theorem actSignOn_runs (x : ConsoleNo × Nat) (s : State) : (actSignOn s x).Gives s.Runs := by
  unfold actSignOn
  split
  · trivial
  · rename_i configured
    split
    · trivial
    · rename_i vacant
      split
      · trivial
      · split
        · trivial
        · split
          · trivial
          · rename_i o ho unseated _
            exact State.signOn_runs fun h => h.seatOn (by simpa using configured) (by simpa using vacant) ho
              (by simpa using unseated)

/-- What a SIGN_OFF changes of its own (R34). -/
def State.signedOff (c : ConsoleNo) (s : State) : State :=
  ((s.unseat (s.console c).seat.operator?).modConsole c Console.vacate).releaseLocks c

theorem State.signOff_eq (c : ConsoleNo) (s : State) :
    s.signOff c = (Work.seatsChanged (fun _ => true) { s := s.signedOff c, cover := true }).finish := rfl

theorem State.console_unseat (n : Option Nat) (b : ConsoleNo) (s : State) : (s.unseat n).console b = s.console b := by
  cases n <;> rfl

theorem State.console_signedOff (c b : ConsoleNo) (s : State) :
    (s.signedOff c).console b = if b = c then (s.console c).vacate else s.console b := by
  have same : (s.signedOff c).console b = ((s.unseat (s.console c).seat.operator?).modConsole c Console.vacate).console b := rfl
  rw [same, State.console_modConsole]
  simp only [State.console_unseat]

theorem State.area_signedOff (c : ConsoleNo) (a : AreaNo) (s : State) : (s.signedOff c).area a = { s.area a with
    draft := { (s.area a).draft with lock := ((s.signedOff c).area a).draft.lock } } := by
  have same : (s.unseat (s.console c).seat.operator?).areas = s.areas := by cases (s.console c).seat.operator? <;> rfl
  simp only [State.signedOff, State.releaseLocks, State.area, State.modConsole, Fin.getElem_fin, Vector.getElem_map, same]
  split <;> rfl

theorem State.signedOff_roster (c : ConsoleNo) (s : State) :
    (s.signedOff c).roster = (s.unseat (s.console c).seat.operator?).roster := rfl

/-- Console `c` is VACANT, and its operator seated nowhere. -/
theorem State.SeatsSound.signedOff (h : s.SeatsSound) (c : ConsoleNo) : (s.signedOff c).SeatsSound := by
  have settings : (s.signedOff c).settings = s.settings := by
    unfold State.signedOff State.unseat
    split <;> rfl
  have vacant (b : ConsoleNo) (hb : b = c) : ((s.signedOff c).console b).seat = .vacant := by
    rw [State.console_signedOff, if_pos hb]; rfl
  have other (b : ConsoleNo) (hb : b ≠ c) : (s.signedOff c).console b = s.console b := by
    rw [State.console_signedOff, if_neg hb]
  have configured (b : ConsoleNo) (e : ((s.signedOff c).console b).config.configured = false) :
      ((s.signedOff c).console b).seat = .vacant := by
    by_cases hb : b = c
    · exact vacant b hb
    · rw [other b hb] at e ⊢; exact h.configured b e
  have deadline (b : ConsoleNo) (m : Nat) (d : Option Deadline) (e : ((s.signedOff c).console b).seat = .seated m d) :
      d = none ↔ (s.signedOff c).settings.presenceTimeout = 0 := by
    by_cases hb : b = c
    · rw [vacant b hb] at e; cases e
    · rw [other b hb] at e; rw [settings]; exact h.deadline b m d e
  cases hn : (s.console c).seat.operator? with
  | none =>
    have same : (s.signedOff c).roster = s.roster := by rw [State.signedOff_roster, hn]; rfl
    refine h.congr same (fun b => ?_) deadline
    by_cases hb : b = c
    · rw [vacant b hb, State.console_signedOff, if_pos hb, hb, hn]; exact ⟨rfl, rfl⟩
    · rw [other b hb]; exact ⟨rfl, rfl⟩
  | some n =>
    have roster : (s.signedOff c).roster = (s.modOperator n fun o => { o with seat := none }).roster := by
      rw [State.signedOff_roster, hn]; rfl
    refine ⟨?_, fun b m e => ?_, fun p hp b e => ?_, configured, deadline⟩
    · rw [roster, State.map_number_modOperator n (fun o => { o with seat := none }) (fun _ e => e)]; exact h.once
    · have hb : b ≠ c := fun x => by rw [vacant b x] at e; cases e
      rw [other b hb] at e
      rw [State.operator?_congr roster, State.operator?_modOperator n m (fun o => { o with seat := none }) (fun _ e => e),
        if_neg fun x : m = n => hb (h.apart (x ▸ e) hn)]
      exact h.console b m e
    · rw [roster] at hp
      rcases State.mem_modOperator hp with ⟨q, hq, -, rfl⟩ | ⟨hp, hm⟩
      · cases e
      · have named := h.operator p hp b e
        have hb : b ≠ c := fun x => by rw [x, hn] at named; exact hm (Option.some.inj named).symm
        rw [other b hb]; exact named

theorem State.signOff_runs (c : ConsoleNo) (s : State) : s.Runs (s.signOff c) := by
  have rest : (s.signedOff c).clock = s.clock ∧ (s.signedOff c).settings = s.settings ∧ (s.signedOff c).queue = s.queue := by
    unfold State.signedOff State.unseat
    split <;> exact ⟨rfl, rfl, rfl⟩
  obtain ⟨clock, settings, queue⟩ := rest
  have informs : s.Informs (s.signedOff c) :=
    .ofSeats clock settings (fun a => by rw [State.area_signedOff]; exact ⟨rfl, rfl⟩) queue (fun b => by
      rw [State.console_signedOff]
      split
      · rename_i e; rw [e]; rfl
      · rfl) fun h => h.signedOff c
  rw [State.signOff_eq]
  exact informs.covering (Work.seatsChanged_of _ _ true).finish (Work.seatsChanged_covers _ _)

|---|

■ Task to carry out
Pick out the lines above containing the word "Option", then copy them.

■ Exercise output
theorem State.console_unseat (n : Option Nat) (b : ConsoleNo) (s : State) : (s.unseat n).console b = s.console b := by
  have deadline (b : ConsoleNo) (m : Nat) (d : Option Deadline) (e : ((s.signedOff c).console b).seat = .seated m d) :
        have hb : b ≠ c := fun x => by rw [x, hn] at named; exact hm (Option.some.inj named).symm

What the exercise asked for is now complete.